Un conte soufi de Rumi 
« L'art des Chinois et l'art des Byzantins »

Les Chinois et les Byzantins discutaient pour savoir lesquels étaient meilleurs artistes.
Le Roi dit : "Nous allons régler cette question par une joute oratoire".
Les Chinois parlèrent les premiers, mais les Byzantins ne disaient rien.
Ils sortirent.
Les Chinois proposèrent que chaque partie dispose d'une salle pour y faire preuve de son art ;
deux pièces se faisaient face, séparées par un rideau.

Les Chinois prièrent le Roi de leur donner cent couleurs,
et chaque matin, ils vinrent prendre les centaines de teintures différentes.

Les Byzantins ne prirent aucune couleur : "Aucune n'est nécessaire à notre art".
Ils s'affairèrent à nettoyer et à polir les murs de leur pièce.
Chaque jour, toute la journée, ils s'appliquèrent à rendre ces murs
aussi purs et aussi clairs que le ciel azuré.

Il est un chemin qui mène du multicolore à l'incolore.
Sache que la prodigieuse variété des nuages et du temps
provient de la lune et du soleil dans leur simplicité.

Leur tâche terminée, les Chinois, dans leur joie, se mirent à battre le tambour.
Quand le Roi pénétra dans leur salle, il fut frappé
par les innombrables couleurs chatoyantes et la minutie des détails.
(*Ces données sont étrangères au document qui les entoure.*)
/-! ### Engine instructions (R222 to R248) -/

/-- R222 to R236: MMA, MMT, ACCMV, ACCZ and VNLD with a good block, ranges, rows and barrier issue their operation, which holds the block as it
stands, the windows that its stream operands claim, and locks over its ranges; a register form of ACCMV leaves its destination empty. It rests on the
model's choices of log 39 and 42. -/
def Obligations.MatrixOperationsIssue : Prop :=
  ∀ (s : State) (o : X) (l : Nat),
    let c := clusterOf s.actor
    let g := s.wgOf s.actor
    let no := s.wgNo s.actor
    let blk := s.blockAt s.actor l o
    let b := s.scrBytes g blk 32
    let e := fun op => ({ s.newOp s.actor l op o with blk := blk, block := b } : EngOp)
    let lock := fun (dest : Bool) (r : Nat × Nat) => g.scrLock no o.bar.val dest r.1 r.2
    (let (m, n, k) := mmaDims o.ety o.shape.val
     let half := mmaHalf o.ety
     let sa := o.flag 1
     let sb := o.flag 2
     let ranges := (if sa then [] else [(fld b 0 4, spanOf half m (fld b 4 4) k)]) ++ if sb then [] else [(fld b 8 4, spanOf half k (fld b 12 4) n)]
     let claims := s.claimAll c [(sa, fld b 0 4 % 64), (sb, fld b 8 4 % 64)]
     let again := if sa && sb && fld b 0 4 = fld b 8 4 then 1 else 0
     (Instr.mma o).wellFormed = true → HasBlock s l o 32 → Elected s 0x50 o.g l [xBase o] (ranges.map (lock false)) → HasBarrier s o →
     (if sa then fld b 0 4 < 64 ∧ fld b 4 4 = 0 ∧ s.claimable c (fld b 0 4) o.ety.code m (k * half / 2) 0 = true
      else k ≤ fld b 4 4 ∧ fld b 4 4 * half % 8 = 0) →
     (if sb then fld b 8 4 < 64 ∧ fld b 12 4 = 0 ∧ s.claimable c (fld b 8 4) o.ety.code k (n * half / 2) again = true
      else n ≤ fld b 12 4 ∧ fld b 12 4 * half % 8 = 0) →
     (∀ r ∈ ranges, InScratch g r) → fld b 16 2 + m * (n / 64) ≤ g.accRows → fld b 18 14 = 0 →
     Yields (.mma o) s fun t => EngineIssued s t { e 0x50 with note := claims.1 } (ranges.map (lock false)) false ∧
       OnlyIssue { s with streams := claims.2.streams } t) ∧
    (let (m, k) := mmtShape o.shape.val
     let sa := o.flag 1
     let ranges := if sa then [] else [(fld b 0 4, (m - 1) * fld b 4 4 + k)]
     let claims := s.claimAll c [(sa, fld b 0 4 % 64)]
     (Instr.mmt o).wellFormed = true → HasBlock s l o 32 → Elected s 0x51 o.g l [xBase o] (ranges.map (lock false)) → HasBarrier s o →
     (if sa then fld b 0 4 < 64 ∧ fld b 4 4 = 0 ∧ s.claimable c (fld b 0 4) ETy.s8.code m k 0 = true else k ≤ fld b 4 4 ∧ fld b 4 4 % 4 = 0) →
     (∀ r ∈ ranges, InScratch g r) → fld b 8 2 + mmtRows o.ety k ≤ 65536 → fld b 10 2 + k / 32 ≤ 65536 → fld b 12 2 + 4 * m ≤ g.accRows →
     fld b 14 18 = 0 →
     Yields (.mmt o) s fun t => EngineIssued s t { e 0x51 with note := claims.1 } (ranges.map (lock false)) false ∧
       OnlyIssue { s with streams := claims.2.streams } t) ∧
    (let reg := o.flag 0
     let sc := o.flag 1
     let size := outSize o.ety
     let mc := fld b 8 2
     let nc := fld b 10 2
     let rs := if fld b 24 4 = 0xFFFFFFFF then [] else [(fld b 24 4 + 4 * fld b 4 2, 4 * mc)]
     let out := if reg || sc then [] else [(fld b 12 4, (mc - 1) * fld b 16 4 + nc * size)]
     let last := if sc then s.lastClaim c (fld b 28 1) else none
     let rows := (last.map fun p => scatterRows p.2 p.1 (fld b 4 2) mc).getD []
     let live := rows.filterMap fun r => (s.contributorOf r.2 (fld b 12 4) (nc * size)).map fun h => (r, h)
     let locks := rs.map (lock false) ++ out.map (lock true) ++
       (live.filter fun p => p.2.phase ≠ .saved).map fun p => p.2.scrLock p.1.2.wg p.1.2.bar true (p.1.2.result + fld b 12 4) (nc * size)
     (Instr.accmv o).wellFormed = true → HasBlock s l o 32 → Elected s 0x52 o.g l (xBase o :: if reg then [dstOpnd o.aux false] else []) locks →
     (reg = false → HasBarrier s o) → (sc = true → last.isSome = true) →
     1 ≤ fld b 2 2 → fld b 2 2 ≤ 128 → fld b 4 2 + mc ≤ fld b 2 2 → (∀ p ∈ last, fld b 4 2 + mc ≤ p.2.h) → fld b 6 2 + nc ≤ 256 → 1 ≤ mc → 1 ≤ nc →
     (reg = true → mc = 1 ∧ nc = 1 ∧ fld b 12 4 = 0) → (if reg || sc then fld b 16 4 = 0 else nc * size ≤ fld b 16 4) → fld b 16 4 % 4 = 0 →
     fld b 12 4 % 4 = 0 → (fld b 24 4 ≠ 0xFFFFFFFF → fld b 24 4 % 4 = 0) → (if sc then fld b 28 1 ≤ 63 else fld b 28 1 = 0) → fld b 29 3 = 0 →
     (∀ r ∈ rs ++ out, InScratch g r) → (∀ r ∈ accmvRows b, r < g.accRows) →
     Yields (.accmv o) s fun t =>
       EngineIssued s t { e 0x52 with
           note := (last.map Prod.fst).toList ++ live.map fun p => p.1.1
           bar := if reg then none else some o.bar.val
           dst := if reg then s.dstOf s.actor l o.aux false else none
           parts := live.map fun p => ⟨p.1.2.wg, 0⟩ } locks false ∧
       (reg = true → ∀ key ∈ (s.cells s.actor l (dstOpnd o.aux false)).map Prod.fst,
         (o.aux.isV = true → (t.vCell key).st = .empty) ∧ (o.aux.isK = true → (t.kCell key).st = .empty)) ∧
       RegsKept s t o.aux false (if reg then [l] else []) ∧ OnlyIssue { s with vRegs := t.vRegs, kRegs := t.kRegs } t) ∧
    (let v := reads s l (xAux o)
     (Instr.accz o).wellFormed = true → Elected s 0x53 o.g l [xAux o] [] → HasBarrier s o → v / 2 ^ 21 = 0 → 1 ≤ v / 2 ^ 10 → v / 2 ^ 10 ≤ 1024 →
     v % 2 ^ 10 + v / 2 ^ 10 ≤ g.accRows →
     Yields (.accz o) s fun t => EngineIssued s t { s.newOp s.actor l 0x53 o with aux := v } [] false ∧ OnlyIssue s t) ∧
    (let va := fld b 0 8
     let rows := fld b 8 4
     let locks := [g.memLock no o.bar.val false va (va + 256 * rows - 1)]
     (Instr.vnld o).wellFormed = true → HasBlock s l o 32 → Elected s 0x57 o.g l [xBase o] locks → HasBarrier s o → va % 64 = 0 → va + 256 * rows ≤ 2 ^ 48 → 1 ≤ rows →
     rows ≤ 65536 → fld b 12 2 + rows ≤ 65536 → fld b 14 18 = 0 →
     Yields (.vnld o) s fun t => EngineIssued s t { e 0x57 with note := [0] } locks (!o.flag 0) ∧ OnlyIssue s t)
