@[simp] theorem State.setV_tick (s : State) (key : Nat) (c : Cell) : (s.setV key c).tick = s.tick := rfl
@[simp] theorem State.setV_freeCount (s : State) (key : Nat) (c : Cell) : (s.setV key c).freeCount = s.freeCount := rfl
@[simp] theorem State.setV_turn (s : State) (key : Nat) (c : Cell) : (s.setV key c).turn = s.turn := rfl
@[simp] theorem State.setV_actor (s : State) (key : Nat) (c : Cell) : (s.setV key c).actor = s.actor := rfl
@[simp] theorem State.setV_word (s : State) (key : Nat) (c : Cell) : (s.setV key c).word = s.word := rfl
@[simp] theorem State.setV_nextId (s : State) (key : Nat) (c : Cell) : (s.setV key c).nextId = s.nextId := rfl
@[simp] theorem State.setV_package (s : State) (key : Nat) (c : Cell) : (s.setV key c).package = s.package := rfl
@[simp] theorem State.setV_powered (s : State) (key : Nat) (c : Cell) : (s.setV key c).powered = s.powered := rfl
@[simp] theorem State.setV_failed (s : State) (key : Nat) (c : Cell) : (s.setV key c).failed = s.failed := rfl
@[simp] theorem State.setV_measured (s : State) (key : Nat) (c : Cell) : (s.setV key c).measured = s.measured := rfl
@[simp] theorem State.setV_dies (s : State) (key : Nat) (c : Cell) : (s.setV key c).dies = s.dies := rfl
@[simp] theorem State.setV_fabricClock (s : State) (key : Nat) (c : Cell) : (s.setV key c).fabricClock = s.fabricClock := rfl
@[simp] theorem State.setV_warps (s : State) (key : Nat) (c : Cell) : (s.setV key c).warps = s.warps := rfl
@[simp] theorem State.setV_fibres (s : State) (key : Nat) (c : Cell) : (s.setV key c).fibres = s.fibres := rfl
@[simp] theorem State.setV_vRegs (s : State) (key : Nat) (c : Cell) : (s.setV key c).vRegs = s.vRegs.set Cell.zero key c := rfl
@[simp] theorem State.setV_kRegs (s : State) (key : Nat) (c : Cell) : (s.setV key c).kRegs = s.kRegs := rfl
@[simp] theorem State.setV_traps (s : State) (key : Nat) (c : Cell) : (s.setV key c).traps = s.traps := rfl
@[simp] theorem State.setV_clusters (s : State) (key : Nat) (c : Cell) : (s.setV key c).clusters = s.clusters := rfl
@[simp] theorem State.setV_groups (s : State) (key : Nat) (c : Cell) : (s.setV key c).groups = s.groups := rfl
@[simp] theorem State.setV_locks (s : State) (key : Nat) (c : Cell) : (s.setV key c).locks = s.locks := rfl
@[simp] theorem State.setV_scratch (s : State) (key : Nat) (c : Cell) : (s.setV key c).scratch = s.scratch := rfl
@[simp] theorem State.setV_scratchBad (s : State) (key : Nat) (c : Cell) : (s.setV key c).scratchBad = s.scratchBad := rfl
@[simp] theorem State.setV_acc (s : State) (key : Nat) (c : Cell) : (s.setV key c).acc = s.acc := rfl
@[simp] theorem State.setV_accBad (s : State) (key : Nat) (c : Cell) : (s.setV key c).accBad = s.accBad := rfl
@[simp] theorem State.setV_veneer (s : State) (key : Nat) (c : Cell) : (s.setV key c).veneer = s.veneer := rfl
@[simp] theorem State.setV_veneerBad (s : State) (key : Nat) (c : Cell) : (s.setV key c).veneerBad = s.veneerBad := rfl
@[simp] theorem State.setV_oldVeneer (s : State) (key : Nat) (c : Cell) : (s.setV key c).oldVeneer = s.oldVeneer := rfl
@[simp] theorem State.setV_tlbs (s : State) (key : Nat) (c : Cell) : (s.setV key c).tlbs = s.tlbs := rfl
@[simp] theorem State.setV_wgs (s : State) (key : Nat) (c : Cell) : (s.setV key c).wgs = s.wgs := rfl
@[simp] theorem State.setV_barriers (s : State) (key : Nat) (c : Cell) : (s.setV key c).barriers = s.barriers := rfl
@[simp] theorem State.setV_layouts (s : State) (key : Nat) (c : Cell) : (s.setV key c).layouts = s.layouts := rfl
@[simp] theorem State.setV_versions (s : State) (key : Nat) (c : Cell) : (s.setV key c).versions = s.versions := rfl
@[simp] theorem State.setV_regions (s : State) (key : Nat) (c : Cell) : (s.setV key c).regions = s.regions := rfl
@[simp] theorem State.setV_pairs (s : State) (key : Nat) (c : Cell) : (s.setV key c).pairs = s.pairs := rfl
@[simp] theorem State.setV_checks (s : State) (key : Nat) (c : Cell) : (s.setV key c).checks = s.checks := rfl
@[simp] theorem State.setV_shadowCap (s : State) (key : Nat) (c : Cell) : (s.setV key c).shadowCap = s.shadowCap := rfl
@[simp] theorem State.setV_loads (s : State) (key : Nat) (c : Cell) : (s.setV key c).loads = s.loads := rfl
@[simp] theorem State.setV_flights (s : State) (key : Nat) (c : Cell) : (s.setV key c).flights = s.flights := rfl
@[simp] theorem State.setV_stores (s : State) (key : Nat) (c : Cell) : (s.setV key c).stores = s.stores := rfl
@[simp] theorem State.setV_engines (s : State) (key : Nat) (c : Cell) : (s.setV key c).engines = s.engines := rfl
@[simp] theorem State.setV_walks (s : State) (key : Nat) (c : Cell) : (s.setV key c).walks = s.walks := rfl
@[simp] theorem State.setV_walkCache (s : State) (key : Nat) (c : Cell) : (s.setV key c).walkCache = s.walkCache := rfl
@[simp] theorem State.setV_hbm (s : State) (key : Nat) (c : Cell) : (s.setV key c).hbm = s.hbm := rfl
@[simp] theorem State.setV_oldWords (s : State) (key : Nat) (c : Cell) : (s.setV key c).oldWords = s.oldWords := rfl
@[simp] theorem State.setV_memBad (s : State) (key : Nat) (c : Cell) : (s.setV key c).memBad = s.memBad := rfl
@[simp] theorem State.setV_l2 (s : State) (key : Nat) (c : Cell) : (s.setV key c).l2 = s.l2 := rfl
@[simp] theorem State.setV_l2Bytes (s : State) (key : Nat) (c : Cell) : (s.setV key c).l2Bytes = s.l2Bytes := rfl
@[simp] theorem State.setV_remotes (s : State) (key : Nat) (c : Cell) : (s.setV key c).remotes = s.remotes := rfl
@[simp] theorem State.setV_remoteBytes (s : State) (key : Nat) (c : Cell) : (s.setV key c).remoteBytes = s.remoteBytes := rfl
@[simp] theorem State.setV_l1 (s : State) (key : Nat) (c : Cell) : (s.setV key c).l1 = s.l1 := rfl
@[simp] theorem State.setV_l1Bytes (s : State) (key : Nat) (c : Cell) : (s.setV key c).l1Bytes = s.l1Bytes := rfl
@[simp] theorem State.setV_l1Parts (s : State) (key : Nat) (c : Cell) : (s.setV key c).l1Parts = s.l1Parts := rfl
@[simp] theorem State.setV_l2Parts (s : State) (key : Nat) (c : Cell) : (s.setV key c).l2Parts = s.l2Parts := rfl
@[simp] theorem State.setV_sliceTs (s : State) (key : Nat) (c : Cell) : (s.setV key c).sliceTs = s.sliceTs := rfl
@[simp] theorem State.setV_retired (s : State) (key : Nat) (c : Cell) : (s.setV key c).retired = s.retired := rfl
@[simp] theorem State.setV_quarantine (s : State) (key : Nat) (c : Cell) : (s.setV key c).quarantine = s.quarantine := rfl
@[simp] theorem State.setV_plants (s : State) (key : Nat) (c : Cell) : (s.setV key c).plants = s.plants := rfl
@[simp] theorem State.setV_sems (s : State) (key : Nat) (c : Cell) : (s.setV key c).sems = s.sems := rfl
@[simp] theorem State.setV_streams (s : State) (key : Nat) (c : Cell) : (s.setV key c).streams = s.streams := rfl
@[simp] theorem State.setV_seqBase (s : State) (key : Nat) (c : Cell) : (s.setV key c).seqBase = s.seqBase := rfl
@[simp] theorem State.setV_countBase (s : State) (key : Nat) (c : Cell) : (s.setV key c).countBase = s.countBase := rfl
@[simp] theorem State.setV_migrations (s : State) (key : Nat) (c : Cell) : (s.setV key c).migrations = s.migrations := rfl
@[simp] theorem State.setV_arms (s : State) (key : Nat) (c : Cell) : (s.setV key c).arms = s.arms := rfl
@[simp] theorem State.setV_lostWindows (s : State) (key : Nat) (c : Cell) : (s.setV key c).lostWindows = s.lostWindows := rfl
@[simp] theorem State.setV_faults (s : State) (key : Nat) (c : Cell) : (s.setV key c).faults = s.faults := rfl
@[simp] theorem State.setV_vfsel (s : State) (key : Nat) (c : Cell) : (s.setV key c).vfsel = s.vfsel := rfl
@[simp] theorem State.setV_slice (s : State) (key : Nat) (c : Cell) : (s.setV key c).slice = s.slice := rfl
@[simp] theorem State.setV_ptroot (s : State) (key : Nat) (c : Cell) : (s.setV key c).ptroot = s.ptroot := rfl
@[simp] theorem State.setV_vfcfg (s : State) (key : Nat) (c : Cell) : (s.setV key c).vfcfg = s.vfcfg := rfl
@[simp] theorem State.setV_vfmem (s : State) (key : Nat) (c : Cell) : (s.setV key c).vfmem = s.vfmem := rfl
@[simp] theorem State.setV_fmtwin (s : State) (key : Nat) (c : Cell) : (s.setV key c).fmtwin = s.fmtwin := rfl
@[simp] theorem State.setV_errinj (s : State) (key : Nat) (c : Cell) : (s.setV key c).errinj = s.errinj := rfl
@[simp] theorem State.setV_acctab (s : State) (key : Nat) (c : Cell) : (s.setV key c).acctab = s.acctab := rfl
@[simp] theorem State.setV_acclog (s : State) (key : Nat) (c : Cell) : (s.setV key c).acclog = s.acclog := rfl
@[simp] theorem State.setV_brkpt (s : State) (key : Nat) (c : Cell) : (s.setV key c).brkpt = s.brkpt := rfl
@[simp] theorem State.setV_dbg (s : State) (key : Nat) (c : Cell) : (s.setV key c).dbg = s.dbg := rfl
@[simp] theorem State.setV_vfHost (s : State) (key : Nat) (c : Cell) : (s.setV key c).vfHost = s.vfHost := rfl
@[simp] theorem State.setV_regQueue (s : State) (key : Nat) (c : Cell) : (s.setV key c).regQueue = s.regQueue := rfl
@[simp] theorem State.setV_queues (s : State) (key : Nat) (c : Cell) : (s.setV key c).queues = s.queues := rfl
@[simp] theorem State.setV_lastQueues (s : State) (key : Nat) (c : Cell) : (s.setV key c).lastQueues = s.lastQueues := rfl
@[simp] theorem State.setV_launches (s : State) (key : Nat) (c : Cell) : (s.setV key c).launches = s.launches := rfl
@[simp] theorem State.setV_nextLaunch (s : State) (key : Nat) (c : Cell) : (s.setV key c).nextLaunch = s.nextLaunch := rfl
@[simp] theorem State.setV_issuedLaunches (s : State) (key : Nat) (c : Cell) : (s.setV key c).issuedLaunches = s.issuedLaunches := rfl
@[simp] theorem State.setV_ports (s : State) (key : Nat) (c : Cell) : (s.setV key c).ports = s.ports := rfl
@[simp] theorem State.setV_linkSeen (s : State) (key : Nat) (c : Cell) : (s.setV key c).linkSeen = s.linkSeen := rfl
@[simp] theorem State.setV_linkNumber (s : State) (key : Nat) (c : Cell) : (s.setV key c).linkNumber = s.linkNumber := rfl
@[simp] theorem State.setV_drain (s : State) (key : Nat) (c : Cell) : (s.setV key c).drain = s.drain := rfl
@[simp] theorem State.setV_packets (s : State) (key : Nat) (c : Cell) : (s.setV key c).packets = s.packets := rfl
@[simp] theorem State.setV_experts (s : State) (key : Nat) (c : Cell) : (s.setV key c).experts = s.experts := rfl
@[simp] theorem State.setV_loadCounters (s : State) (key : Nat) (c : Cell) : (s.setV key c).loadCounters = s.loadCounters := rfl
@[simp] theorem State.setV_rowsWritten (s : State) (key : Nat) (c : Cell) : (s.setV key c).rowsWritten = s.rowsWritten := rfl
@[simp] theorem State.setV_dropped (s : State) (key : Nat) (c : Cell) : (s.setV key c).dropped = s.dropped := rfl
@[simp] theorem State.setV_out (s : State) (key : Nat) (c : Cell) : (s.setV key c).out = s.out := rfl
@[simp] theorem State.setV_halts (s : State) (key : Nat) (c : Cell) : (s.setV key c).halts = s.halts := rfl
@[simp] theorem State.setV_stopDue (s : State) (key : Nat) (c : Cell) : (s.setV key c).stopDue = s.stopDue := rfl
@[simp] theorem State.setV_stepping (s : State) (key : Nat) (c : Cell) : (s.setV key c).stepping = s.stepping := rfl
@[simp] theorem State.setV_signing (s : State) (key : Nat) (c : Cell) : (s.setV key c).signing = s.signing := rfl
Les Byzantins retirèrent alors le rideau qui séparait les deux salles.
Les peintures des Chinois se reflétèrent magnifiquement sur les murs clairs des Byzantins.
Ils y étaient encore plus vivants et encore plus beaux, miroitant sous l'effet de la lumière.

L'art de ces Byzantins est comme le soufisme.

Ils n'étudient pas de livres philosophiques.
Ils se purifient encore et encore.
Ni désir, ni colère.
Dans cette pureté, ils reçoivent et reflètent les images de chaque instant,
d'ici-bas, des étoiles, de la vacuité.
Ils les reçoivent comme s'ils les voyaient avec la Lumière divine qui les contemple. [1]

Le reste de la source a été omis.